A relação que você tem com os seus pais hoje, na fase adulta, é a relação que eles tinham com você, quando você era pequeno e totalmente dependente deles. 

Pare de absorver pessoas que estão em falta com você sob o pensamento de que elas deram aquilo que elas podiam dar. Nem sempre. As vezes elas só não queriam dar nada mesmo. 
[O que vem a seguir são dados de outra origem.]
-- ==== Sys2Proof/Laws/PerInstr.lean ====
section
/-! SUPPORT. Statements made per instruction: one lemma per constructor of `Instr`. -/

namespace Sys2Proof.Laws.EncodedLength

/-- The number of bytes of a well-formed instruction is its row's length in spec/opcode_table.json, and that of its
BitFields record (30_encoding.md R53); the catch-all row is one byte. -/
def Statement (i : Instr) : Prop :=
  WellFormed i →
    match Machine.bitFields i with
    | some f => (encode i).length = f.length ∧
        ∃ r ∈ opcodeTable, r.mnemonic = i.mnemonic ∧ (encode i).length = r.length
    | none => (encode i).length = 1

/-- From the record, the row and the two equations. -/
theorem of_row (i : Instr) (f : Machine.BitFields) (r : OpcodeRow) (hf : Machine.bitFields i = some f)
    (hr : r ∈ opcodeTable) (hm : r.mnemonic = i.mnemonic) (hl : (encode i).length = r.length) : Statement i := by
  intro hwf
  rw [hf]
  exact ⟨Machine.length_encode_of_bitFields i f hwf hf, r, hr, hm, hl⟩

theorem movReg8Imm8 (reg : RegIndex) (imm : Byte) : Statement (.movReg8Imm8 reg imm) :=
  of_row _ _ opcodeTable[0] rfl (by simp [opcodeTable]) rfl rfl

theorem movReg16Imm16 (reg : RegIndex) (imm : Half) : Statement (.movReg16Imm16 reg imm) :=
  of_row _ _ opcodeTable[1] rfl (by simp [opcodeTable]) rfl rfl

theorem movRmRegMod11 (w : Width) (reg rm : RegIndex) : Statement (.movRmRegMod11 w reg rm) :=
  of_row _ _ opcodeTable[2] rfl (by simp [opcodeTable]) rfl rfl

theorem movRmRegMod00 (w : Width) (reg rm : RegIndex) : Statement (.movRmRegMod00 w reg rm) :=
  of_row _ _ opcodeTable[3] rfl (by simp [opcodeTable]) rfl rfl

theorem movRmRegDirect (w : Width) (reg : RegIndex) (addr : Half) : Statement (.movRmRegDirect w reg addr) :=
  of_row _ _ opcodeTable[4] rfl (by simp [opcodeTable]) rfl rfl

theorem movRmRegMod01 (w : Width) (reg rm : RegIndex) (disp : Byte) : Statement (.movRmRegMod01 w reg rm disp) :=
  of_row _ _ opcodeTable[5] rfl (by simp [opcodeTable]) rfl rfl

theorem movRmRegMod10 (w : Width) (reg rm : RegIndex) (disp : Half) : Statement (.movRmRegMod10 w reg rm disp) :=
  of_row _ _ opcodeTable[6] rfl (by simp [opcodeTable]) rfl rfl

theorem movRegRmMod11 (w : Width) (reg rm : RegIndex) : Statement (.movRegRmMod11 w reg rm) :=
  of_row _ _ opcodeTable[7] rfl (by simp [opcodeTable]) rfl rfl

theorem movRegRmMod00 (w : Width) (reg rm : RegIndex) : Statement (.movRegRmMod00 w reg rm) :=
  of_row _ _ opcodeTable[8] rfl (by simp [opcodeTable]) rfl rfl

theorem movRegRmDirect (w : Width) (reg : RegIndex) (addr : Half) : Statement (.movRegRmDirect w reg addr) :=
  of_row _ _ opcodeTable[9] rfl (by simp [opcodeTable]) rfl rfl

theorem movRegRmMod01 (w : Width) (reg rm : RegIndex) (disp : Byte) : Statement (.movRegRmMod01 w reg rm disp) :=
  of_row _ _ opcodeTable[10] rfl (by simp [opcodeTable]) rfl rfl

theorem movRegRmMod10 (w : Width) (reg rm : RegIndex) (disp : Half) : Statement (.movRegRmMod10 w reg rm disp) :=
  of_row _ _ opcodeTable[11] rfl (by simp [opcodeTable]) rfl rfl

theorem unsupported (byteValue : Byte) : Statement (.unsupported byteValue) := fun _ => rfl

end Sys2Proof.Laws.EncodedLength
end

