theorem length_mod00_of_ne (d : Direction) (w : Width) (reg rm : RegIndex) (disp : Int) (h : rm ≠ 0b110#3) :
    (BitFields.regMem d w .mod00 reg rm disp).length = 2 := by
  rw [BitFields.length, dispLen, if_neg h]

/-- Settles O17: the five records' lengths and texts, the RM side being the destination. -/
theorem registerToRmFormsAppendTheirLine : Obligations.RegisterToRmFormsAppendTheirLine := fun w reg rm _ _ _ hr =>
  ⟨fun hfits => exec_line rfl hr rfl rfl hfits,
    fun hrm hfits => exec_line rfl hr (length_mod00_of_ne .toRm w reg rm 0 hrm)
      (lineText_bracketed_dest _ _ _ (rmSide_mod00_text rm w hrm)) hfits,
    fun hfits => exec_line rfl hr rfl (lineText_bracketed_dest _ _ _ rfl) hfits,
    fun hfits => exec_line rfl hr rfl rfl hfits,
    fun hfits => exec_line rfl hr rfl rfl hfits⟩

/-- Settles O18: the five records' lengths and texts, the RM side being the source. -/
theorem rmToRegisterFormsAppendTheirLine : Obligations.RmToRegisterFormsAppendTheirLine := fun w reg rm _ _ _ hr =>
  ⟨fun hfits => exec_line rfl hr rfl rfl hfits,
    fun hrm hfits => exec_line rfl hr (length_mod00_of_ne .toReg w reg rm 0 hrm)
      (lineText_bracketed_src _ _ _ (rmSide_mod00_text rm w hrm)) hfits,
    fun hfits => exec_line rfl hr rfl (lineText_bracketed_src _ _ _ rfl) hfits,
    fun hfits => exec_line rfl hr rfl rfl hfits,
    fun hfits => exec_line rfl hr rfl rfl hfits⟩

/-- Settles O19: the guard passes, and the row's effect is to raise. -/
theorem unsupportedWritesTheErrorRecord : Obligations.UnsupportedWritesTheErrorRecord := fun b s hr =>
  (exec_unsupported b s).trans (whenRunning_of_running s _ hr)

/-- Settles O20: one of the two bound checks fails, whichever of the record's lengths it is for. -/
theorem movPastTheEndIsTruncated : Obligations.MovPastTheEndIsTruncated := by
  rintro i s ⟨hwf, hsome⟩ hr hshort
  obtain ⟨f, hf⟩ := Option.ne_none_iff_exists'.mp hsome
  rw [length_encode_of_bitFields i f hwf hf] at hshort ⊢
  rw [exec_of_bitFields i f hf]
  have h2 := f.two_le_prefixLength
  have hpre := f.prefixLength_le_length
  by_cases hp : s.len < s.offset + f.prefixLength
  · exact ⟨f.prefixLength, h2, hpre, hp, transition_of_short_prefix f s hr hp⟩
  · exact ⟨f.length, h2.trans hpre, le_rfl, hshort, transition_of_short_length f s hr (by omega) hshort⟩

/-- Settles O21: what a supported instruction's meaning can answer is a line or a truncation. -/
theorem frameOfMovForms : Obligations.FrameOfMovForms := by
  rintro i s t ⟨hwf, hsome⟩ h
  obtain ⟨-, ⟨f, hf, -, rfl⟩ | ⟨f, needed, -, -, -, -, rfl⟩ | ⟨b, rfl, -⟩⟩ := exec_next i s t h
  · have hline : instrLine i = some (lineText f.dest f.src) := by rw [instrLine, hf]; rfl
    rw [length_encode_of_bitFields i f hwf hf]
    exact ⟨rfl, fun _ => rfl, rfl, .inl ⟨rfl, rfl, _, hline, rfl⟩⟩
  · exact ⟨rfl, fun _ => rfl, rfl, .inr ⟨by simp, rfl, rfl⟩⟩
  · exact absurd rfl hsome

/-- Settles O22: the catch-all row's meaning answers nothing but a raise. -/
theorem frameOfUnsupported : Obligations.FrameOfUnsupported := by
  intro b s t h
  obtain ⟨-, hraise⟩ := (whenRunning_eq_next s t _).mp h
  cases hraise
  exact ⟨rfl, rfl, rfl, fun _ => rfl, rfl⟩

/-! ## What the next step runs -/

/-- The step runs the instruction that the window decodes to. -/
theorem step_eq_exec_of_window (s : State) (i : Instr) (hr : s.running) (hd : decode s.window = .instr i) :
    step s = exec i s := by
  rw [step_of_running s hr, hd]

/-- Settles O23: the window decodes to the instruction whose encoding it begins with. -/
theorem stepRunsDecodedInstruction : Obligations.StepRunsDecodedInstruction := by
  intro s i rest hr hwf hwindow
  exact step_eq_exec_of_window s i hr (hwindow ▸ decode_encode_append i rest hwf)

theorem length_tableBytes (nbits w : Nat) : (tableBytes nbits w).length = 4 := by
  unfold tableBytes
  split <;> rfl

theorem decode_tableBytes (nbits w : Nat) (i : Instr) (h : decodeTableWord nbits w = some i) :
    decode (tableBytes nbits w) = .instr i := by
  unfold decodeTableWord at h
  split at h
  · next j hd => rw [hd, Option.some.inj h]
  · cases h
  · cases h

theorem withFetchWord_running (s : State) (nbits w : Nat) : (s.withFetchWord nbits w).running := by
  refine ⟨rfl, lt_of_lt_of_le ?_ (Nat.le_max_right _ _)⟩
  exact Nat.lt_add_of_pos_right (by decide)

/-- The four bytes placed are the window. -/
theorem window_withFetchWord (s : State) (nbits w : Nat) (hwf : s.buf.wf) :
    (s.withFetchWord nbits w).window = tableBytes nbits w := by
  have hlen : min 4 ((s.withFetchWord nbits w).len - (s.withFetchWord nbits w).offset) =
      (tableBytes nbits w).length := by
    rw [length_tableBytes]
    simp only [State.withFetchWord, Config.longestInstruction]
    omega
  rw [window_eq_slice, hlen]
  exact Memory.slice_writeBytes (tableBytes nbits w) s.buf hwf s.offset

/-- Settles O32: the window is the word's bytes. -/
theorem fetchWordIsRunNext : Obligations.FetchWordIsRunNext := by
  intro s nbits w i hwf h
  refine step_eq_exec_of_window _ i (withFetchWord_running s nbits w) ?_
  rw [window_withFetchWord s nbits w hwf]
  exact decode_tableBytes nbits w i h

end Sys2Proof.Machine


namespace Sys2Proof.Machine

/-! ## Decimal text (42_operand_resolution_and_formatting.md R90) -/

theorem decText_natCast (n : Nat) : decText n = natText n := decText_of_nonneg n (Int.natCast_nonneg n)

/-- Settles O37: the digits of a natural number, and the sign put before them. -/
theorem decTextIsTheDecimalNumeral : Obligations.DecTextIsTheDecimalNumeral := by
  refine ⟨fun n => ?_, fun n hn => ?_⟩
  · rw [decText_natCast]
    refine ⟨natText_isUnsigned n, ?_⟩
    rw [natText_toList]
    exact decimalDigits_value n n (lt_pow_succ_self n)
  · rw [decText_of_neg n hn, decText_abs]

/-- Settles O38: each text is an entry of a table or one of the cases of the memory text. -/
theorem sourceTestableTexts : Obligations.SourceTestableTexts := by
  refine ⟨rfl, rfl, by decide, by decide, fun rm w => ⟨memText_zero rm, ?_, ?_⟩, fun v w => rfl⟩
  · have hdec : decText 5 = "5" := by decide
    have hsuffix : " + " ++ "5" ++ "]" = " + 5]" := by decide
    change memText rm 5 = _
    rw [memText_of_pos rm 5 (by decide), hdec, ← hsuffix]
    simp only [String.append_assoc]
  · have hdec : decText |-5| = "5" := by decide
    have hsuffix : " - " ++ "5" ++ "]" = " - 5]" := by decide
    change memText rm (-5) = _
    rw [memText_of_neg rm (-5) (by decide), hdec, ← hsuffix]
    simp only [String.append_assoc]

/-! ## Different encodings of one line (30_encoding.md section 8) -/

theorem instrLine_eq {i : Instr} {f : BitFields} (hf : bitFields i = some f) :
    instrLine i = some (lineText f.dest f.src) := by
  rw [instrLine, hf]
  rfl

/-- Settles O40: equal operands on each side, the displacement's value being what counts and not its width. -/
theorem oneLineFromSeveralEncodings : Obligations.OneLineFromSeveralEncodings := by
  intro w a b
  refine ⟨rfl, fun hb => ?_, fun disp => ?_⟩
  · have hbase : rmSide .mod00 b w 0 = rmSide .mod01 b w (0x00#8).toInt := rmSide_mod00_of_ne b w 0 hb
    simp only [instrLine, bitFields, Option.map_some, BitFields.dest_toReg, BitFields.src_toReg, BitFields.dest_toRm,
      BitFields.src_toRm, hbase, and_self]
  · have hvalue : (disp.signExtend 16).toInt = disp.toInt := BitVec.toInt_signExtend_of_le (by decide)
    have hbase : rmSide .mod01 b w disp.toInt = rmSide .mod10 b w (disp.signExtend 16).toInt := by
      rw [hvalue, rmSide_mod01, rmSide_mod10]
    simp only [instrLine, bitFields, Option.map_some, BitFields.dest_toReg, BitFields.src_toReg, BitFields.dest_toRm,
      BitFields.src_toRm, hbase, and_self]

theorem rmByte0_toRm (w : Width) : rmByte0 .toRm w = BitVec.ofNat 8 (0x88 + w.bit.toNat) := by
  cases w <;> rfl

theorem rmByte0_toReg (w : Width) : rmByte0 .toReg w = BitVec.ofNat 8 (0x8A + w.bit.toNat) := by
  cases w <;> rfl

/-- The record of four bytes whose byte 0 is given by its fields. -/
theorem decode_rmByte0_fields (d : Direction) (w : Width) (b1 b2 b3 : Byte) :
    ∃ i, decode [rmByte0 d w, b1, b2, b3] = .instr i ∧ bitFields i = some (.regMem d w (modField b1) (regField b1)
      (rmField b1) (displacement (dispLen (modField b1) (rmField b1)) b2 b3)) := by
  simpa [regMemFields] using decode_regMemFields (rmByte0 d w) b1 b2 b3 [] (classify_rmByte0 d w)

/-- Settles O39: the two records differ in the direction alone. -/
theorem swappingDirectionSwapsOperands : Obligations.SwappingDirectionSwapsOperands := by
  intro w b1 b2 b3
  obtain ⟨i, hi, hf⟩ := decode_rmByte0_fields .toRm w b1 b2 b3
  obtain ⟨j, hj, hg⟩ := decode_rmByte0_fields .toReg w b1 b2 b3
  rw [rmByte0_toRm] at hi
  rw [rmByte0_toReg] at hj
  refine ⟨i, j, _, _, hi, hf, hj, hg, rfl, rfl, rfl, ?_⟩
  rw [ofNat_regField]
  rfl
Ontem parei em um video no tiktok em que a moça, uma psicanalista, diz apenas essa primeira frase. O video ficou repetindo incontáveis vezes ate que sai do transe e consegui deslizar a tela. 

Hoje aconteceu semelhante quando me peguei presa no video de um rapaz, neuropsicólogo, com a segunda frase rodando sem parar. 

Mais cedo, na minha faxina e só no tempinho em que estava cuidando da cozinha, minha mãe passou no meio, cinco vezes. Todas as quatro primeiras, respirei fundo e me obriguei ressignificar o ódio que senti. Na quinta, soltei a vassoura e perguntei se ela se lembrava de me dar vassouradas na cabeça quando eu era criança, por apenas existir. Eu me escondia, saia da frente, não atrapalhava, não falava, não respirava para não ser notada. Mesmo assim, vez ou outra, tomava a lapada se o dia dela não estava bom.  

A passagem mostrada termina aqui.